Joe Molino - VP & CFO
We're going to start slow. I don't think it is going to be sizable SG&A until it is really sizable revenue. Certainly there will be some monies out before they come in to build inventory, receivable and things like that. But we're not building a facility. We're just leasing a modest facility. Not a lot of equipment required. We've got a higher staff so certainly it will be awhile before it is completely positive revenue generating -- or cash flow generating. But it is not going to be a big number that you're going to see a big negative on the cash flow statement. We're going to start small and build it gradually, or as fast as we can really afford to.
Andrew Shapiro - Analyst
And lastly, with Woodmark in the revenues of this Company now are comfortably over 100 million annual revenues, which is often a psychological barrier in the investment community and such. You talked about ramping up some of your Investor Relations efforts. These calls are great. But what are some of your other plans of, I guess, getting out there and telling the story and maybe analytical coverage or some incremental buy side, etc.?
Richard Horowitz - Chairman, President & CEO
We’ve actually been having several conversations with our financial PR people and our Board about what is our next step and how do we proceed in that way. Obviously our market cap has increased. And we have some of the same issues that we have had before, but with a different slant to it. And we're not really prepared to talk to you about it yet. But we're looking into all that stuff with the intention that we're probably going to be doing something. But I can't tell you what because I don't know what it is yet, Andy.
Andrew Shapiro - Analyst
Great.
Joe Molino - VP & CFO
Andy, I just want to let you know we didn't forget about your two questions. On the SG&A, obviously we don't have all our numbers in. We don't even have some February numbers yet. But I would see SG&A as a percentage of revenue in the 22 to 23% range on -- for Q1. Obviously, for some quarters that is going to change, because revenue is a little cyclical as we have discussed a few times already on this call. As far as new products for Q4, at Florida Pneumatic, we just don't have that data broken out that way right now.
Andrew Shapiro - Analyst
Great. Thanks.
Operator
Gentlemen, there no further questions at this time. Do you have any further comments or any closing remarks you would like to make?
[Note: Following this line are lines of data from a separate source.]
theorem recordDurable_kept {base : Device} {d : Device} {r} (hd : Kept base d) :
    Kept base (recordDurable d r) := by
  unfold recordDurable
  split
  · apply stripeIssueDurable_kept
    apply onStripe_kept
    assumption
  · apply stripeRelease_kept
    apply onStripe_kept
    assumption
  · apply startRebuild_kept
    assumption
  · apply limitDurable_kept
    assumption
  · lift_lets
    intro v1
    clear_value v1
    intro v2
    clear_value v2
    refine Kept.mk_eq rfl rfl rfl rfl rfl rfl rfl rfl ?_
    assumption
  · apply sealDurable_kept
    assumption
  · apply renewLimits_kept
    assumption
  · apply checkpointDurable_kept
    assumption
  · apply liveSnapshot_kept
    assumption
  · apply freeSnapshot_kept
    assumption
  · lift_lets
    intro v3 v4
    clear_value v4
    refine Kept.mk_eq rfl rfl rfl rfl rfl rfl rfl rfl ?_
    assumption
  · assumption

theorem refreshDurable_kept {base : Device} {d : Device} (hd : Kept base d) :
    Kept base (refreshDurable d) := by
  unfold refreshDurable
  lift_lets
  intro v1
  clear_value v1
  intro v2
  clear_value v2
  intro v3
  clear_value v3
  intro v4
  have h5 : Kept base v4 := by
    unfold v4
    refine Kept.mk_eq rfl rfl rfl rfl rfl rfl rfl rfl ?_
    assumption
  clear_value v4
  intro v6
  have h7 : Kept base v6 := by
    unfold v6
    apply Kept.foldl
    · intro x8 x9 h10
      apply recordDurable_kept
      apply noteDurable_kept
      assumption
    · apply noteMarked_kept
      assumption
  clear_value v6
  intro v11
  have h12 : Kept base v11 := by
    unfold v11
    apply settleKept_kept
    assumption
  clear_value v11
  intro v13
  have h14 : Kept base v13 := by
    unfold v13
    apply releaseThrough_kept
    apply releaseWrites_kept
    assumption
  clear_value v13
  split
  · assumption
  · apply settle_kept
    apply settleCreates_kept
    apply issueClosed_kept
    apply advanceTail_kept
    assumption

theorem programCopy_kept {base : Device} {n} {side} {p} {d : Device} (hd : Kept base d) :
    Kept base (programCopy n side p d) := by
  unfold programCopy
  split
  · rename_i e1 e2 e3
    split
    · assumption
    · lift_lets
      intro v4
      have h5 : Kept base v4 := by
        unfold v4
        apply nextWriteSeq_kept
        assumption
      clear_value v4
      apply emit_kept
      assumption
  · assumption

theorem programPage_kept {base : Device} {d : Device} {p} (hd : Kept base d) :
    Kept base (programPage d p) := by
  unfold programPage
  apply Kept.foldl
  · intro x1 x2 h3
    apply programCopy_kept
    assumption
  · assumption
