theorem refreshDirty_kept {base : Device} {d : Device} (hd : Kept base d) :
    Kept base (refreshDirty d) := by
  unfold refreshDirty
  split
  · assumption
  · lift_lets
    intro v1
    have h2 : Kept base v1 := by
      unfold v1
      apply odPut_kept
      assumption
    clear_value v1
    intro v3
    clear_value v3
    intro v4
    have h5 : Kept base v4 := by
      unfold v4
      split
      · apply logEvent_kept
        assumption
      · assumption
    clear_value v4
    intro v6
    clear_value v6
    intro v7
    have h8 : Kept base v7 := by
      unfold v7
      refine Kept.mk_eq rfl rfl rfl rfl rfl rfl rfl rfl ?_
      assumption
    clear_value v7
    intro v9
    clear_value v9
    intro v10
    clear_value v10
    intro v11
    have h12 : Kept base v11 := by
      unfold v11
      split
      · assumption
      · apply logEvent_kept
        apply odPut_kept
        assumption
    clear_value v11
    intro v13
    clear_value v13
    intro v14
    have h15 : Kept base v14 := by
      unfold v14
      refine Kept.mk_eq rfl rfl rfl rfl rfl rfl rfl rfl ?_
      assumption
    clear_value v14
    intro v16
    clear_value v16
    intro v17
    have h18 : Kept base v17 := by
      unfold v17
      split
      · apply flushThrough_kept
        apply setCond_kept
        assumption
      · apply setCond_kept
        assumption
    clear_value v17
    split
    · apply settle_kept
      assumption
    · assumption

/-! ## Peers -/

theorem interruptForwarded_kept {base : Device} {st} {d : Device} (hd : Kept base d) :
    Kept base (interruptForwarded st d) := by
  unfold interruptForwarded
  lift_lets
  intro v1
  clear_value v1
  apply Kept.foldl
  · intro x2 x3 h4
    lift_lets
    intro v5
    clear_value v5
    apply failCmd_kept
    apply Kept.foldl
    · intro x6 x7 h8
      apply removeCmd_kept
      assumption
    · assumption
  · assumption

theorem remakeClaim_kept {base : Device} {again} {d : Device} {r} (hd : Kept base d) :
    Kept base (remakeClaim again d r) := by
  unfold remakeClaim
  split
  · lift_lets
    intro v1
    clear_value v1
    intro v2
    have h3 : Kept base v2 := by
      unfold v2
      refine Kept.mk_eq rfl rfl rfl rfl rfl rfl rfl rfl ?_
      assumption
    clear_value v2
    split
    · assumption
    · rename_i e4 e5 e6 e7 e8 e9 e10 e11
      split
      · assumption
      · split
        · apply claimChunk_kept
          apply onChunk_kept
          assumption
        · apply onChunk_kept
          assumption
  · assumption

theorem remakeClaims_kept {base : Device} {again} {d : Device} (hd : Kept base d) :
    Kept base (remakeClaims again d) := by
  unfold remakeClaims
  lift_lets
  intro v1 v2
  clear_value v2
  intro v3
  clear_value v3
  apply Kept.foldl
  · intro x4 x5 h6
    apply remakeClaim_kept
    assumption
  · refine Kept.mk_eq rfl rfl rfl rfl rfl rfl rfl rfl ?_
    assumption

theorem askArbiter_kept {base : Device} {d : Device} (hd : Kept base d) :
    Kept base (askArbiter d) := by
  unfold askArbiter
  lift_lets
  intro v1
  clear_value v1
  intro v2
  have h3 : Kept base v2 := by
    unfold v2
    refine Kept.mk_eq rfl rfl rfl rfl rfl rfl rfl rfl ?_
    assumption
  clear_value v2
  apply raiseEmcy_kept
  apply logEvent_kept
  assumption

theorem dropPeerLocks_kept {base : Device} {d : Device} (hd : Kept base d) :
    Kept base (dropPeerLocks d) := by
  unfold dropPeerLocks
  lift_lets
  intro v1
  clear_value v1
  intro v2
  have h3 : Kept base v2 := by
    unfold v2
    apply Kept.foldl
    · intro x4 x5 h6
      apply removeCmd_kept
      assumption
    · assumption
  clear_value v2
  intro v7
  have h8 : Kept base v7 := by
    unfold v7
    apply setLocks_kept
    assumption
  clear_value v7
  intro v9
  clear_value v9
  refine Kept.mk_eq rfl rfl rfl rfl rfl rfl rfl rfl ?_
  assumption

theorem dropHeld_kept {base : Device} {d : Device} (hd : Kept base d) :
    Kept base (dropHeld d) := by
  unfold dropHeld
  lift_lets
  intro v1 v2
  clear_value v2
  intro v3
  clear_value v3
  intro v4 v5
  have h6 : Kept base v5 := by
    unfold v5
    refine Kept.mk_eq rfl rfl rfl rfl rfl rfl rfl rfl ?_
    assumption
  clear_value v5
  apply Kept.foldl
  · intro x7 x8 h9
    lift_lets
    intro v10
    have h11 : Kept base v10 := by
      unfold v10
      split
      · apply clearSlot_kept
        assumption
      · assumption
    clear_value v10
    apply answer_kept
    assumption
  · assumption

theorem setOwnerBits_kept {base : Device} {g} {mask} {side} {d : Device} (hd : Kept base d) :
    Kept base (setOwnerBits g mask side d) := by
  unfold setOwnerBits
  lift_lets
  intro v1
  clear_value v1
  intro v2
  clear_value v2
  intro v3
  clear_value v3
  refine Kept.mk_eq rfl rfl rfl rfl rfl rfl rfl rfl ?_
  assumption
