-- ==== Sys2Proof/Laws/KeptG.lean ====
section
/-! SUPPORT. What no operation of Handshake, Replay, Wipe, Patch, Care, StartUp takes back: `Kept` through each. -/

namespace Sys2Proof.Machine

/-! ## Handshake -/

theorem sendFinish_kept {base : Device} {d : Device} (hd : Kept base d) :
    Kept base (sendFinish d) := by
  unfold sendFinish
  apply sendLink_kept
  assumption

theorem sendOffer_kept {base : Device} {d : Device} (hd : Kept base d) :
    Kept base (sendOffer d) := by
  unfold sendOffer
  apply sendLink_kept
  assumption

theorem startShake_kept {base : Device} {d : Device} (hd : Kept base d) :
    Kept base (startShake d) := by
  unfold startShake
  lift_lets
  intro v1
  have h2 : KeptP base v1 := by
    unfold v1
    apply drawBytes_kept
    assumption
  clear_value v1
  intro v3
  clear_value v3
  intro v4
  have h5 : Kept base v4 := by
    unfold v4
    apply KeptP.snd
    assumption
  clear_value v4
  intro v6 v7
  clear_value v7
  intro v8
  have h9 : Kept base v8 := by
    unfold v8
    refine Kept.mk_eq rfl rfl rfl rfl rfl rfl rfl rfl ?_
    assumption
  clear_value v8
  intro v10
  have h11 : Kept base v10 := by
    unfold v10
    apply sendOffer_kept
    assumption
  clear_value v10
  split
  · apply sendFinish_kept
    assumption
  · assumption

theorem sourcesClear_kept {base : Device} {d : Device} (hd : Kept base d) :
    Kept base (sourcesClear d) := by
  unfold sourcesClear
  lift_lets
  intro v1 v2
  have h3 : Kept base v2 := by
    unfold v2
    apply waitUntil_kept
    refine Kept.mk_eq rfl rfl rfl rfl rfl rfl rfl rfl ?_
    assumption
  clear_value v2
  intro v4
  clear_value v4
  intro v5
  have h6 : Kept base v5 := by
    unfold v5
    refine Kept.mk_eq rfl rfl rfl rfl rfl rfl rfl rfl ?_
    assumption
  clear_value v5
  split
  · assumption
  · split
    · apply startShake_kept
      assumption
    · assumption

theorem execAlarmSourcesClear_kept {base : Device} {s : State} (hs : Kept base s.dev) :
    KeptB base (execAlarmSourcesClear s) := by
  unfold execAlarmSourcesClear
  apply next_keptB
  · intro x1 h2
    apply sourcesClear_kept
    assumption
  · assumption

theorem shakeFailed_kept {base : Device} {check} {d : Device} (hd : Kept base d) :
    Kept base (shakeFailed check d) := by
  unfold shakeFailed
  lift_lets
  intro v1 v2
  have h3 : Kept base v2 := by
    unfold v2
    apply logEvent_kept
    apply odPut_kept
    refine Kept.mk_eq rfl rfl rfl rfl rfl rfl rfl rfl ?_
    assumption
  clear_value v2
  split
  · apply assertFence_kept
    assumption
  · apply beRefused_kept
    assumption

theorem finish_kept {base : Device} {sig} {d : Device} (hd : Kept base d) :
    Kept base (finish sig d) := by
  unfold finish
  split
  · assumption
  · split
    · apply shakeFailed_kept
      assumption
    · split
      · assumption
      · lift_lets
        intro v1
        clear_value v1
        intro v2 v3
        have h4 : Kept base v3 := by
          unfold v3
          apply odPut_kept
          refine Kept.mk_eq rfl rfl rfl rfl rfl rfl rfl rfl ?_
          assumption
        clear_value v3
        apply sendHello_kept
        split
        · apply resendSalts_kept
          assumption
        · assumption
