theorem erasureAnswered_kept {base : Device} {slot} {m} {result} {d : Device} (hd : Kept base d) :
    Kept base (erasureAnswered slot m result d) := by
  unfold erasureAnswered
  lift_lets
  intro v1
  clear_value v1
  intro v2
  have h3 : Kept base v2 := by
    unfold v2
    split
    · apply bumpErasure_kept
      refine Kept.mk_eq rfl rfl rfl rfl rfl rfl rfl rfl ?_
      assumption
    · assumption
  clear_value v2
  apply onSlot_kept
  assumption

theorem requestDone_kept {base : Device} {req} {result} {d : Device} (hd : Kept base d) :
    Kept base (requestDone req result d) := by
  unfold requestDone
  split
  · assumption
  · rename_i e1 e2 e3
    lift_lets
    intro v4
    clear_value v4
    intro v5
    clear_value v5
    intro v6
    have h7 : Kept base v6 := by
      unfold v6
      refine Kept.mk_eq rfl rfl rfl rfl rfl rfl rfl rfl ?_
      assumption
    clear_value v6
    split
    · apply erasureAnswered_kept
      assumption
    · assumption

theorem execRequestDone_kept {base : Device} {y0} {req} {result} {s : State} (hs : Kept base s.dev) :
    KeptB base (execRequestDone y0 req result s) := by
  unfold execRequestDone
  apply next_keptB
  · intro x1 h2
    apply acceptFrame_kept
    · intro x3 h4
      apply requestDone_kept
      assumption
    · assumption
  · assumption

theorem eraseRequest_kept {base : Device} {req} {m} {barrier} {d : Device} (hd : Kept base d) :
    Kept base (eraseRequest req m barrier d) := by
  unfold eraseRequest
  split
  · apply sendLink_kept
    assumption
  · rename_i e1 e2 e3
    split
    · apply sendLink_kept
      assumption
    · split
      · apply sendLink_kept
        assumption
      · lift_lets
        intro v4
        clear_value v4
        intro v5
        have h6 : Kept base v5 := by
          unfold v5
          refine Kept.mk_eq rfl rfl rfl rfl rfl rfl rfl rfl ?_
          assumption
        clear_value v5
        intro v7
        have h8 : Kept base v7 := by
          unfold v7
          apply onBlock_kept
          assumption
        clear_value v7
        apply maybeState3_kept
        apply emptyBlock_kept
        assumption

theorem execEraseRequest_kept {base : Device} {y0} {req} {d} {barrier} {s : State} (hs : Kept base s.dev) :
    KeptB base (execEraseRequest y0 req d barrier s) := by
  unfold execEraseRequest
  apply next_keptB
  · intro x1 h2
    apply acceptFrame_kept
    · intro x3 h4
      apply eraseRequest_kept
      assumption
    · assumption
  · assumption

theorem moveRequest_kept {base : Device} {req} {stripe} {m} {reason} {d : Device} (hd : Kept base d) :
    Kept base (moveRequest req stripe m reason d) := by
  unfold moveRequest
  split
  · apply sendLink_kept
    assumption
  · rename_i e1 e2 e3
    split
    · apply sendLink_kept
      assumption
    · rename_i e4 e5 e6
      apply startMove_kept
      assumption

theorem execMoveRequest_kept {base : Device} {y0} {req} {stripe} {d} {reason} {s : State} (hs : Kept base s.dev) :
    KeptB base (execMoveRequest y0 req stripe d reason s) := by
  unfold execMoveRequest
  apply next_keptB
  · intro x1 h2
    apply acceptFrame_kept
    · intro x3 h4
      apply moveRequest_kept
      assumption
    · assumption
  · assumption

theorem mirrorData_kept {base : Device} {w} {r} {d : Device} (hd : Kept base d) :
    Kept base (mirrorData w r d) := by
  unfold mirrorData
  lift_lets
  intro v1
  clear_value v1
  intro v2
  have h3 : Kept base v2 := by
    unfold v2
    refine Kept.mk_eq rfl rfl rfl rfl rfl rfl rfl rfl ?_
    assumption
  clear_value v2
  intro v4
  clear_value v4
  intro v5
  clear_value v5
  apply ioActivity_kept
  apply adoptOwn_kept
  apply sendLink_kept
  assumption
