theorem standing_itemsGranted (id : Nat) (d : Device) : standing (itemsGranted id d) = standing d := by
  unfold itemsGranted
  split
  · rfl
  · dsimp only
    have hs : ∀ c f, standing (shareSent id c (onCmd id f d)) = standing d := fun _ _ => (standing_shareSent ..).trans (standing_onCmd ..)
    split
    · exact (standing_endFailed ..).trans ((standing_setPhase ..).trans (hs _ _))
    · split
      · split
        next r hr => exact (standing_startReduce ..).trans ((standing_onCmd ..).trans ((standing_takeSlot hr).trans (hs _ _)))
        · exact (standing_failCmd ..).trans (hs _ _)
      · exact (standing_startReduce ..).trans (hs _ _)

theorem standing_granted (id : Nat) (d : Device) : standing (granted id d) = standing d := by
  unfold granted
  split
  · rfl
  next c _ =>
    split
    · exact standing_grantedRange ..
    · split
      · rfl
      · split
        · exact standing_failCmd ..
        · exact (standing_itemsGranted id _).trans ((standing_onCmd ..).trans (standing_shareCounted c d))

/-- A write whose chunks are claimed. -/
def claimsDriven (id : Nat) (c : Cmd) (d : Device) : Device :=
  if c.failure.isSome then endFailed id d
  else
    let d := c.items.zipIdx.foldl (fun d x => driveItem c x.2 x.1 d) d
    match cmdOf id d with
    | none => d
    | some c =>
      if c.items.all (·.settled) then
        setPhase id .waitMirror (c.items.zipIdx.foldl (fun d x => writeManifest c x.2 x.1 d) d)
      else if c.items.any fun i => i.chunks.any fun w => w.req.isSome then setPhase id .waitClaims d
      else setPhase id .reducing d

/-- A write whose records are acknowledged. -/
def recordsDriven (id : Nat) (c : Cmd) (d : Device) : Device :=
  if c.failure.isSome then endFailed id d
  else if !(reopened c).isEmpty then
    setPhase id .reducing ((reopened c).foldl (fun d x => reopenItem c x.2 x.1 d) d)
  else
    let d := c.items.zipIdx.foldl (fun d x => if x.1.ready then d else ackItem c x.2 x.1 d) d
    match cmdOf id d with
    | none => d
    | some c =>
      let late := c.items.any fun i => !i.ready && mirrorComplete i d
      writeReady id (setPhase id (if late then .waitPresent else .waitMirror) d)

theorem standing_claimsDriven (id : Nat) (c : Cmd) (d : Device) : standing (claimsDriven id c d) = standing d := by
  have hdrive : standing (c.items.zipIdx.foldl (fun d x => driveItem c x.2 x.1 d) d) = standing d :=
    standing_foldl (fun _ _ => standing_driveItem ..) _ d
  have hwrite : ∀ (c : Cmd) (d : Device), standing (c.items.zipIdx.foldl (fun d x => writeManifest c x.2 x.1 d) d) = standing d :=
    fun c d => standing_foldl (fun _ _ => standing_writeManifest ..) _ d
  unfold claimsDriven
  split
  · exact standing_endFailed ..
  · dsimp only
    split
    · exact hdrive
    · split
      · exact (standing_setPhase ..).trans ((hwrite ..).trans hdrive)
      · split
        · exact (standing_setPhase ..).trans hdrive
        · exact (standing_setPhase ..).trans hdrive

theorem standing_recordsDriven (id : Nat) (c : Cmd) (d : Device) : standing (recordsDriven id c d) = standing d := by
  have hopen : standing ((reopened c).foldl (fun d x => reopenItem c x.2 x.1 d) d) = standing d :=
    standing_foldl (fun _ _ => standing_reopenItem ..) _ d
  have hack : standing (c.items.zipIdx.foldl (fun d x => if x.1.ready then d else ackItem c x.2 x.1 d) d) = standing d := by
    refine standing_foldl (fun d x => ?_) _ d
    split
    · rfl
    · exact standing_ackItem ..
  unfold recordsDriven
  split
  · exact standing_endFailed ..
  · split
    · exact (standing_setPhase ..).trans hopen
    · dsimp only
      split
      · exact hack
      · exact (standing_writeReady ..).trans ((standing_setPhase ..).trans hack)

theorem standing_driveWrite (id : Nat) (d : Device) : standing (driveWrite id d) = standing d := by
  unfold driveWrite
  split
  · rfl
  next c _ =>
    split
    · exact standing_claimsDriven id c d
    · exact standing_claimsDriven id c d
    · exact standing_recordsDriven id c d
    · exact standing_recordsDriven id c d
    · rfl

/-! ## Commands that start and step -/

theorem standing_ensureLocks (id : Nat) (d : Device) : standing (ensureLocks id d) = standing d := by
  unfold ensureLocks
  split
  · rfl
  · split <;> rfl

theorem standing_askLocks (id : Nat) (d : Device) : standing (askLocks id d) = standing d :=
  (standing_pumpLocks ..).trans ((standing_ensureLocks ..).trans (standing_setPhase ..))

theorem standing_startHere (c : Cmd) (d : Device) : standing (startHere c d) = standing d := by
  unfold startHere
  dsimp only
  split
  · exact (standing_startRead ..).trans (standing_countHome ..)
  · exact (standing_startRead ..).trans (standing_countHome ..)
  · exact (standing_askLocks ..).trans (standing_countHome ..)

theorem standing_startSingle (c : Cmd) (d : Device) : standing (startSingle c d) = standing d := by
  unfold startSingle
  split
  · exact standing_startHere ..
  · split
    · exact standing_startHere ..
    · exact standing_forwardCmd ..
    · rfl
    · exact standing_failCmd ..

theorem standing_startBatch (c : Cmd) (d : Device) : standing (startBatch c d) = standing d := by
  unfold startBatch
  dsimp only
  split
  · exact (standing_askLocks ..).trans (standing_onCmd ..)
  · split
    · exact (standing_askLocks ..).trans ((standing_onCmd ..).trans (standing_countHome ..))
    · split
      · exact standing_failCmd ..
      · split
        · rfl
        · split
          · exact (standing_askLocks ..).trans (standing_countHome ..)
          · exact (standing_forwardShare ..).trans (standing_setPhase ..)

theorem standing_startRange (c : Cmd) (d : Device) : standing (startRange c d) = standing d := by
  unfold startRange
  split
  · exact (standing_askLocks ..).trans (standing_onCmd ..)
  · split
    · split
      · exact standing_askLocks ..
      · exact standing_gatherRange ..
    · exact standing_failCmd ..

theorem standing_startCmd (id : Nat) (d : Device) : standing (startCmd id d) = standing d := by
  unfold startCmd
  split
  · rfl
  · split
    · exact standing_startRange ..
    · split
      · exact standing_startBatch ..
      · exact standing_startSingle ..
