-- ==== Sys2Proof/Config.lean ====
section
/-! DEFINITION. What an implementation fixes: the parameters P1 to P16 of 00_scope R10 as plain data, the CRC16 choice,
and the free values. -/

namespace Sys2Proof.Config

/-- Which `CRC16_UPDATE` (P4) the block uses. `reference` is the instance of 41_crc16 R201; `other n` is the n-th of a
family of total pure functions of which nothing is known (93 U3, log 2). -/
inductive CrcInstance where
  | reference
  | other (n : Nat)
deriving DecidableEq, Repr

/-- DESIGN CHOICE (log 2): a CRC16 update function of which nothing is known; total and pure, as 41_crc16 R200 asks. -/
opaque crcOther : Nat → Half → Byte → Half

/-- Free values: the draws of the reset event for `SET_*` and the FIFO slots (93 U1, U2; log 16). -/
opaque freeByte : Nat → Byte

/-- P7, `FRAME_SIZE`: structural, not variable (R10). -/
def frameSize : Nat := 5

/-- The parameters of R10, fixed for the life of a machine (R11). -/
structure Params where
  /-- P1 `N_RX` -/
  nRx : Nat
  /-- P2 `N_TX` -/
  nTx : Nat
  /-- P3 `RESERVE` -/
  reserve : Nat
  /-- P4 `CRC16_UPDATE` -/
  crc : CrcInstance
  /-- P5 `CRC_SEED` -/
  crcSeed : Half
  /-- P6 `START` -/
  start : Byte
  /-- P8 `RESYNC_MAX` -/
  resyncMax : Nat
  /-- P9 `RTS_ASSERT_SPACE` -/
  rtsAssertSpace : Nat
  /-- P10 `RTS_RELEASE_SPACE` -/
  rtsReleaseSpace : Nat
  /-- P11 `TX_NEED_SPACE` -/
  txNeedSpace : Nat
  /-- P12 `ISR_RTS_RELEASE` -/
  isrRtsRelease : Bool
  /-- P13 `ISR_ERR_TOGGLES_DIAG` -/
  isrErrTogglesDiag : Bool
  /-- P14 `RTS_STOP_LEVEL`: the pin level that means "stop" -/
  rtsStopLevel : Bool
  /-- P14 `CTS_CLEAR_LEVEL`: the pin level that means "clear" -/
  ctsClearLevel : Bool
  /-- P15 `HW_RX_DEPTH` -/
  hwRxDepth : Nat
  /-- P15 `HW_TX_DEPTH` -/
  hwTxDepth : Nat
  /-- P16 `HW_OERR_FLUSH` -/
  hwOerrFlush : Bool
deriving DecidableEq, Repr

/-- The values R10 gives, reference values for the OPEN ones (DESIGN CHOICE, log 3); P14 has no reference value
(DESIGN CHOICE, log 4). -/
def reference : Params where
  nRx := 21
  nTx := 21
  reserve := 1
  crc := .reference
  crcSeed := 0xFFFF#16
  start := 0xAA#8
  resyncMax := 9
  rtsAssertSpace := 6
  rtsReleaseSpace := 10
  txNeedSpace := 5
  isrRtsRelease := false
  isrErrTogglesDiag := false
  rtsStopLevel := true
  ctsClearLevel := false
  hwRxDepth := 4
  hwTxDepth := 4
  hwOerrFlush := false

end Sys2Proof.Config
end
Richard Horowitz - Chairman, President & CEO
I would just like to thank you all for joining us today. And we look forward to speaking with you next quarter as we discuss our first quarter results and our second quarter expectations. Thank you all for joining us today, and enjoy your day.
Operator
Ladies and gentlemen, that concludes your conference call for today. Again, we thank you for your participation. You may now disconnect.